個人的に思ったのは、この旦那さんは、おそらく世間では「イクメン」と呼ばれるのだろうな、ということです。

 

育児をしない男性をちょっとおだてて引っ張り出すための便宜上、この「イクメン」という言葉は良い言葉だなとは思っています。ただし言葉も考え方も普及した今、男女平等があたりまえで育児や家事を男性がやるのも当たり前、とした場合、抱っこひもで赤ちゃんを連れ出している程度のことをそこまで特別扱いしなくても良い気がしています。

女性もやりたいことや用事があるでしょうし、産褥期による体調不良や授乳など束縛される機会も多いのですから、家族を支える役割をパートナーが分担して行う事自体が論理的にも妥当なことで、事さらに取り上げるようなことでも無いと個人的には思っています。

 

とはいえイクメンという言葉を取り上げられはじめてから男の方もおだてられて頭にのっているのか、結構周りでも、「赤ちゃんをたまに沐浴させているから」「お風呂に入れているから」「おむつ替えているから」等々の理由で自分のことを「イクメン」と自称している人たちも多いですが、その程度で女性側の負担の何%が軽減されているのか疑問ですし、女性側も苦々しく思っているだろうなと個人的には感じています。

 

話は脱線しますが、僕は読書が好きで月十冊以上は確実に読むのですが、これは僕は単純に好きだから娯楽として読んでいるだけなのに、世間的には「読書をする人は勉強家」というステロタイプがあるためか「偉い」「真面目な人」というような捉え方をされることがたまにあります。

それと同様、育児についても、向いている人もいるし向いてない人もいるし、子供と接するのが楽しいと娯楽感覚で向き合っている人もいると思います。

政府や自治体など、国のグランドデザインを描く人たちはある程度の指針と方向性を決めて広告代理店も巻き込んである程度画一的なキャンペーンを行うのでしょうが、個々人の視点で言ったらもう少し世間のステロタイプから自由になって家族の中でもっとも最適な道を探るのが良いと思います。

僕は「イクメン」とか絶対に呼ばれたくないし自分でも言わないので、「子供好き」で押し通そうと思っています。

 

いずれにせよ、イクメンについては、この引用した記事のように「かわいそう」というような世間の反応はごく一部になり少なくなってきていて、世間的にも好意的な目で見られ始めてますが、一方、親などの介護については、以前までと一切イメージについて変わってきていないように感じます。

子供が生まれるように人は年老いていくのは必定で、家族というものを考えたときに避けては通れないプロセスですが、介護については相変わらず従事していると「かわいそう」としか思われず、特に男性が行っていると他人からは下に見られがちで、面と向かってバカにされることも少なくないですし、会社や周りからのサポートも無い、というのが実情だと思います。

 

こんな記事も最近見かけました。

zuuonline.com

要介護度次第なところもありますが、少なくとも僕の体験している限り、親の介護だけで毎月8万円程度はあっという間に飛んでいきます。
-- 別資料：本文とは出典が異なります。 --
/-- R89, R90: REST_STARVED of each cell, each change entered in the fault log. -/
def State.cseStarved (s : State) : State :=
  let lim : Rat := (s.rd CSE_UNC_CFG_U_LIM : Nat) / 100
  let nxt := fun (c : CseCell) => if lim < c.u then true else if c.u ≤ lim - 1 then false else c.starved
  let old := s.cse.cells
  let s := s.modCells fun _ c => { c with starved := nxt c }
  (List.range 48).foldl (fun s k =>
    let c := old.getD k CseCell.init
    if nxt c = c.starved then s else s.logEvent 2 130 k 0x13 (b2n c.starved + 256 * b2n (nxt c))) s

/-- A number cut to an unsigned field of w bits. -/
def satU (w : Nat) (i : Int) : Nat := min i.toNat (2 ^ w - 1)

/-- The cell with the largest U. -/
def worstCell (l : List CseCell) : Nat :=
  let m := (l.map (·.u)).foldl max 0
  ((List.range l.length).find? fun k => (l.getD k CseCell.init).u = m).getD 0

/-- The entries of R82 written to the cell registers. -/
def State.cseEntry (s : State) (k soc u cap r0 temp ic id flags : Nat) : State :=
  s.wrAll [(CSE_CELL_SOC k, soc), (CSE_CELL_U k, u), (CSE_CELL_CAP k, cap), (CSE_CELL_R0 k, r0), (CSE_CELL_TEMP k, temp),
    (CSE_CELL_ICHG k, ic), (CSE_CELL_IDIS k, id), (CSE_CELL_FLAGS k, flags)]

/-- The flags of a cell entry (R82). -/
def State.cseFlags (s : State) (c : CseCell) : Nat :=
  let st := s.rd CSE_STATUS_STATE
  b2n c.eoc + 2 * b2n c.eod + 4 * b2n c.starved + 8 * b2n (st = 1 || st = 2) + 16 * b2n c.jump + 32 * b2n c.tempSub +
    64 * b2n c.compCap + 128 * b2n c.bad + 256 * s.rd CSE_STATUS_SEG_DOUBT

/-- R95: a learned value has moved since the last confirmed commit. -/
def CseCell.moved (c : CseCell) : Bool :=
  c.refCap / 200 ≤ absQ (c.cap - c.refCap) || c.refR0 / 50 ≤ absQ (c.r0 - c.refR0) ||
    c.refTau / 10 ≤ absQ (c.tau - c.refTau)

/-- The status bits and module values of an update (R82, R89, R92, R95). -/
def State.cseModule (s : State) (x : CseIn) : State :=
  let cs := s.cse.cells
  let sop := cs.mapIdx fun k c => s.cseSop x k c
  let ic := (sop.map (·.1)).foldl min (chU x.b 18 / 10)
  let id := (sop.map (·.2.1)).foldl min (chU x.b 20 / 10)
  let pc := ic * (sop.map fun e => e.2.2.1 + e.2.2.2 * ic).foldl (· + ·) 0
  let pd := id * (sop.map fun e => e.2.2.1 - e.2.2.2 * id).foldl (· + ·) 0
  let st := s.rd CSE_STATUS_STATE
  let d : Rat := if st = 1 || st = 2 then (s.rd CSE_SOP_CFG_DERATE : Nat) / 256 else 1
  let w := worstCell cs
  let um := (cs.getD w CseCell.init).u
  let req : Rat := (s.rd CSE_UNC_CFG_U_REQ : Nat) / 100
  let rq := if req ≤ um then true else if um ≤ req - 1 then false else s.on CSE_STATUS_REST_REQ
  let lrn := st = 3 && cs.any CseCell.moved
  let s := s.wrAll [(CSE_STATUS_REST_REQ, b2n rq), (CSE_STATUS_STARVED, b2n (cs.any (·.starved))),
    (CSE_STATUS_EOC_ANY, b2n (cs.any (·.eoc))), (CSE_STATUS_EOD_ANY, b2n (cs.any (·.eod))), (CSE_STATUS_WORST_CELL, w),
    (CSE_MOD_SOP_ICHG, satU 16 (roundQ (10 * d * ic))), (CSE_MOD_SOP_IDIS, satU 16 (roundQ (10 * d * id))),
    (CSE_MOD_SOP_PCHG, satU 16 (roundQ (d * pc / 10))), (CSE_MOD_SOP_PDIS, satU 16 (roundQ (d * pd / 10))),
    (CSE_UMAX_U_MAX, satU 16 (roundQ (100 * um))), (CSE_UMAX_CELL, w)]
  let s := if lrn then s.set1 CSE_STATUS_LRN_CHG else s
  let s := if cs.any (·.jump) then s.set1 CSE_ERR_SOC_JUMP else s
  let s := if cs.any (·.tempSub) then s.set1 CSE_ERR_TEMP_SUB else s
  let s := if cs.any (·.compCap) then s.set1 CSE_ERR_COMP_CAP else s
  (List.range 48).foldl (fun s k =>
    let c := cs.getD k CseCell.init
    let p := sop.getD k (0, 0, 0, 0)
    let t := x.t.getD k 0
    s.cseEntry k (satU 16 (roundQ (100 * c.soc))) (satU 16 (roundQ (100 * c.u))) (satU 16 (roundQ (100 * c.cap)))
      (satU 16 (roundQ (1000000 * c.r0At x.b t))) (ofSigned 16 (satSigned 16 (roundQ (100 * t))))
      (satU 16 (roundQ (10 * p.1))) (satU 16 (roundQ (10 * p.2.1))) (s.cseFlags c)) s

/-- The entry of cell k as the registers hold it: 16 bytes. -/
def State.cseEntryBytes (s : State) (k : Nat) : Bytes :=
  [CSE_CELL_SOC k, CSE_CELL_U k, CSE_CELL_CAP k, CSE_CELL_R0 k, CSE_CELL_TEMP k, CSE_CELL_ICHG k, CSE_CELL_IDIS k,
    CSE_CELL_FLAGS k].flatMap fun f => bytesOf 2 (s.rd f)

/-- The cell-state payload of R82: header and 48 entries, 25 words. -/
def State.csePayload (s : State) (id : Nat) : Bytes :=
  let rest := if s.on CSE_STATUS_REST_REQ then s.rd CSE_RLX_CFG_RLX_REQ_T else 0
  bytesOf 32 (id % 2 ^ 32 + (s.word CSE_STATUS_STATE.addr % 2 ^ 16) <<< 32 + s.rd CSE_STATUS_WORST_CELL <<< 48 +
    s.rd CSE_MOD_SOP_ICHG <<< 64 + s.rd CSE_MOD_SOP_IDIS <<< 80 + s.rd CSE_MOD_SOP_PCHG <<< 96 +
    s.rd CSE_MOD_SOP_PDIS <<< 112 + rest <<< 128 + s.rd CSE_UMAX_U_MAX <<< 144) ++
  (List.range 48).flatMap s.cseEntryBytes

/-- An update is due on the last published sweep: every (DIV + 1)-th since the last update, and in START each until a valid
one comes (R82, R106). -/
def State.cseDue (s : State) : Bool :=
  let st := s.rd CSE_STATUS_STATE
  s.chainOn && 1 ≤ s.cse.since && (st = 1 || ((st = 2 || st = 3) && s.rd CSE_CTRL_DIV + 1 ≤ s.cse.since))

/-- One update on the last published sweep (R82 to R95, R98). -/
def State.cseUpdate (s : State) : State :=
  let x := s.cseIn
  let valid := x.bad.any (!·)
  let first := s.rd CSE_STATUS_STATE = 1
  let s := s.cseLasting.modCells fun _ c => { c with jump := false }
  let s := (if first then s.cseFirst x else s.cseCount x).modCse CseState.counted
  let s := if s.cse.woken && valid then s.cseAfterWake x else s
  let s := ((((s.cseRest x).cseQuiet x).cseR0 x).cseEnds x).cseStarved
  let s := s.cseModule x
  let id := s.rd SCH_SWEEP_ID_ID
  s.modCse fun c => { c with lastT := some x.now, payload := some (id, s.csePayload id) }

/-- CSE_UPDATE (R82): an update that is due; in START a sweep without a valid cell is passed over. -/
def execCseUpdate (s : State) : Out :=
  done (if s.cseDue then
    if s.rd CSE_STATUS_STATE = 1 && s.cseIn.bad.all id then s.modCse CseState.counted else s.cseUpdate
  else s)

/-! ### States (R96, R97, R106) -/

/-- Every cell entry BAD, every limit 0. -/
def State.cseDark (s : State) : State :=
  let s := s.wrAll [(CSE_MOD_SOP_ICHG, 0), (CSE_MOD_SOP_IDIS, 0), (CSE_MOD_SOP_PCHG, 0), (CSE_MOD_SOP_PDIS, 0)]
  let s := s.modCells fun _ c => { c with bad := true }
  (List.range 48).foldl (fun s k =>
    s.wrAll [(CSE_CELL_FLAGS k, s.rd (CSE_CELL_FLAGS k) ||| 128), (CSE_CELL_ICHG k, 0), (CSE_CELL_IDIS k, 0)]) s

/-- RUN written (R106). It stays as it is where the sweeps are too close together (R82). -/
def State.cseRun (s : State) (run : Bool) : State :=
  let was := s.on CSE_CTRL_RUN
  if run && !was && !cadenceOk (s.rd CSE_CTRL_DIV) (s.rd SCH_GRID_PERIOD_PERIOD) then s.set1 CSE_ERR_CFG_REJ else
  let s := s.wrB CSE_CTRL_RUN run
  if run && !was then
    (s.wr CSE_STATUS_STATE 1).modCse fun _ => CseState.init
  else if !run && was then
    (s.cseDark.wr CSE_STATUS_STATE 0).modCse fun c => { c with payload := none }
  else s

/-- CSE_RUN (R106). -/
def execCseRun (run : Bool) (s : State) : Out := done (whenLive s fun s => s.cseRun run)

/-- The current has been within HIB_I for HIB_T minutes without a break (R96). -/
def State.hibDue (s : State) : Bool :=
  match s.cse.hibT with
  | some a => decide (((60 * s.rd CSE_HIB_CFG_HIB_T : Nat) : Rat) ≤ a)
  | none => false

/-- HIBERNATE_ENTRY (R96). -/
def execHibernateEntry (s : State) : Out :=
  done (whenLive s fun s =>
    if s.on CSE_CTRL_HIB_EN && s.rd CSE_STATUS_STATE = 3 && s.hibDue then
      let s := s.cseDark.wr CSE_STATUS_STATE 4
      let s := s.modCse fun c =>
        { c with hibAt := some s.now, win := none, restT := none, fulls := 0, high := false, hibT := none, payload := none }
      (s.cfeStateCmd (if s.on CSE_CTRL_FE_MODE then 0x11 else 0x10)).1
    else s)

/-- R97: the engine wakes: U widened for the span, which ends with the wake, and the link restarted; what follows until the
first valid frame is a gap. -/
def State.cseWake (s : State) : State :=
  if s.rd CSE_STATUS_STATE = 4 then
    let thr := s.rd CFE_SNOW_CFG_SHUNT_THR
    let h : Rat := ((s.now - s.cse.hibAt.getD s.now : Nat) : Rat) / 1000000000 / 3600
    let amp : Rat := if thr = 0 then (s.rd CSE_ERR_CFG_I_GAP : Nat) / 10 else (thr : Rat) / 4000 / s.rsh
    let s := if thr = 0 && 1000000 < s.now - s.cse.hibAt.getD s.now then s.set1 CSE_ERR_GAP else s
    let s := s.modCells fun _ c => { c with u := min 50 (c.u + amp * h / c.cap * 100) }
    let span := s.now - s.cse.hibAt.getD s.now
    let s := (s.wr CSE_STATUS_STATE 3).modCse fun c =>
      { c with woken := true, hibAt := none, lastT := c.lastT.map (· + span), seen := some s.now, gapRun := 0 }
    (s.cfeEnable false).cfeEnable true
  else s

/-- ENGINE_WAKE (R97): WAKE from the front end. -/
def execEngineWake (s : State) : Out := done (whenLive s State.cseWake)

/-- CSE_WAKE_NOW (R97): CSE_CTRL.WAKE_NOW written. -/
def execCseWakeNow (s : State) : Out := done (whenLive s State.cseWake)

/-- WAKE (R97, R262): a wake item handed over on the fabric. -/
def execWakeItem (s : State) : Out :=
  done (whenLive s fun s =>
    match s.takeHanded 3 with
    | (s, some _) => s.cseWake
    | (s, none) => s)

/-- A write to a register of the block (R82, R89, R107). What the state refuses is refused whatever the value (R307). -/
def State.writeCse (s : State) (l : RegLoc) (v : Nat) : State × WRes :=
  let ctrl := l.row.name = "CSE_CTRL"
  if s.on CSE_CTRL_RUN && (l.row.name = "CSE_SHUNT_CFG" || (ctrl && b2n (bit v 4) ≠ s.rd CSE_CTRL_CHG_POS)) then
    (s.set1 CSE_ERR_CFG_REJ, .state)
  else if !l.inRange v || (ctrl && !cadenceOk (bits v 8 8) (s.rd SCH_GRID_PERIOD_PERIOD)) then (s.set1 CSE_ERR_CFG_REJ, .range)
  else if ctrl then
    let s := (s.wrReg l ((v - b2n (bit v 0)) + s.rd CSE_CTRL_RUN)).cseRun (bit v 0)
    (if bit v 5 then s.cseWake else s, .ok)
  else if l.row.name = "CSE_UNC_CFG" &&
      !(100 ≤ bits v 0 16 && bits v 0 16 < bits v 16 16 && bits v 16 16 ≤ 5000) then (s.set1 CSE_ERR_CFG_REJ, .range)
  else (s.wrReg l v, .ok)

/-! ### Sweep frames (R76, R82, R96) -/

/-- A cell-state payload with every cell BAD and limits 0 (R96). -/
def State.hibPayload (s : State) : Bytes := s.csePayload (s.rd SCH_SWEEP_ID_ID)

/-- SWEEP_FRAME_SEND (R82, R259): S + D_n + 250 µs of the last published sweep. -/
def execSweepFrameSend (s : State) : Out :=
  done (whenWorks s fun s =>
    if s.on ZFB_STATUS_ASSIGNED && s.on CFE_STATUS_PRESENT && s.sch.last ≠ none then
      let id := s.rd SCH_SWEEP_ID_ID
      let cell := if s.rd CSE_STATUS_STATE = 4 then s.hibPayload
        else match s.cse.payload with
          | some (i, b) => if i = id then b else []
          | none => []
      let h : ZHdr := { cls := 3, dst := s.cid, dstDom := s.rd ZFB_ID_DOMAIN, blocks := 0, tag := id }
      let f : ZFrame := { hdr := h, words := payWords (sweepPayload id s.sch.records ++ cell) }
      let s := s.modZfb fun z => { z with sweeps := ((id, f) :: z.sweeps).take 16 }
      s.sendFrame false f
    else s)

/-! ### Restore, replacement and commits (R99 to R105) -/

/-- The UID of the module as a number. -/
def ownUid : Nat := Config.uid.toNat

/-- The learned values of one cell in a record: C, R0_25, tau, u_c (R101). -/
def recCell (b : Bytes) (k : Nat) : Rat × Rat × Rat × Rat :=
  let o := 32 + 6 * k
  ((field b o 2 : Nat) / 100, (field b (o + 2) 2 : Nat) / 1000000, (field b (o + 4) 1 : Nat), (field b (o + 5) 1 : Nat) / 1000)

/-- A record that holds the defaults of R98 for every cell. -/
def recDefault (chem b : Bytes) : Bool :=
  (List.range 48).all fun k =>
    recCell b k = ((chU chem 0 / 100, chU chem 2 / 1000000, (roundQ (chU chem 6 / 10) : Rat), 1 / 5) : Rat × Rat × Rat × Rat)

/-- The 11 words of a record as a command carries them: 36 bytes each; none where one fails its Pip check. -/
def recOfParams (p : Bytes) : Option Bytes :=
  (List.range 11).foldl (fun b k => b.bind fun l =>
    (pipData { data := slice p (36 * k) 32, chk := slice p (36 * k + 32) 4 }).map fun d => l ++ d) (some [])

/-- A symbol of the words was corrected (R103). -/
def recCorrected (p : Bytes) : Bool :=
  (List.range 11).any fun k =>
    match pipDecode { data := slice p (36 * k) 32, chk := slice p (36 * k + 32) 4 } with
    | .corrected _ _ => true
    | _ => false

/-- The restored interval of cell k does not overlap the running one (R100). -/
def CseCell.apart (c : CseCell) (soc u : Rat) : Bool := soc + u < c.soc - c.u || c.soc + c.u < soc - u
平均とはなんなのか、なんでこんなに理解不足の記事が出てきてしまうのか、という感覚になります。

金銭的な負担も、物理的な拘束時間も、介護は子育てと同じかそれ以上求められます。しかし会社からのサポートは多くの会社で全く無いに等しく、介護休暇を申請したら「有給余ってるんだからそれ使え」と上司に強要されたり、そもそも就業規則にそういう事項が考慮されていないので取得が認められなかったり(とはいえ国の制度なので認めなければいけない)、結果として離職しか道が無い、という状況に多くの人を追い込んでいます。

 

ちなみに、「イクメン」でぐぐると400万件くらい記事がヒットする中、「カイゴメン」で検索するとその 1/100 くらいしかヒットしませんね。

介護を、「親のことが好きだから」「育ててくれた恩を」という単純な動機で従事し、そのことが過剰に評価されることもなく蔑まれることもなく、受け入れられるような世の中に、一日も早くなるとよいなと思っています。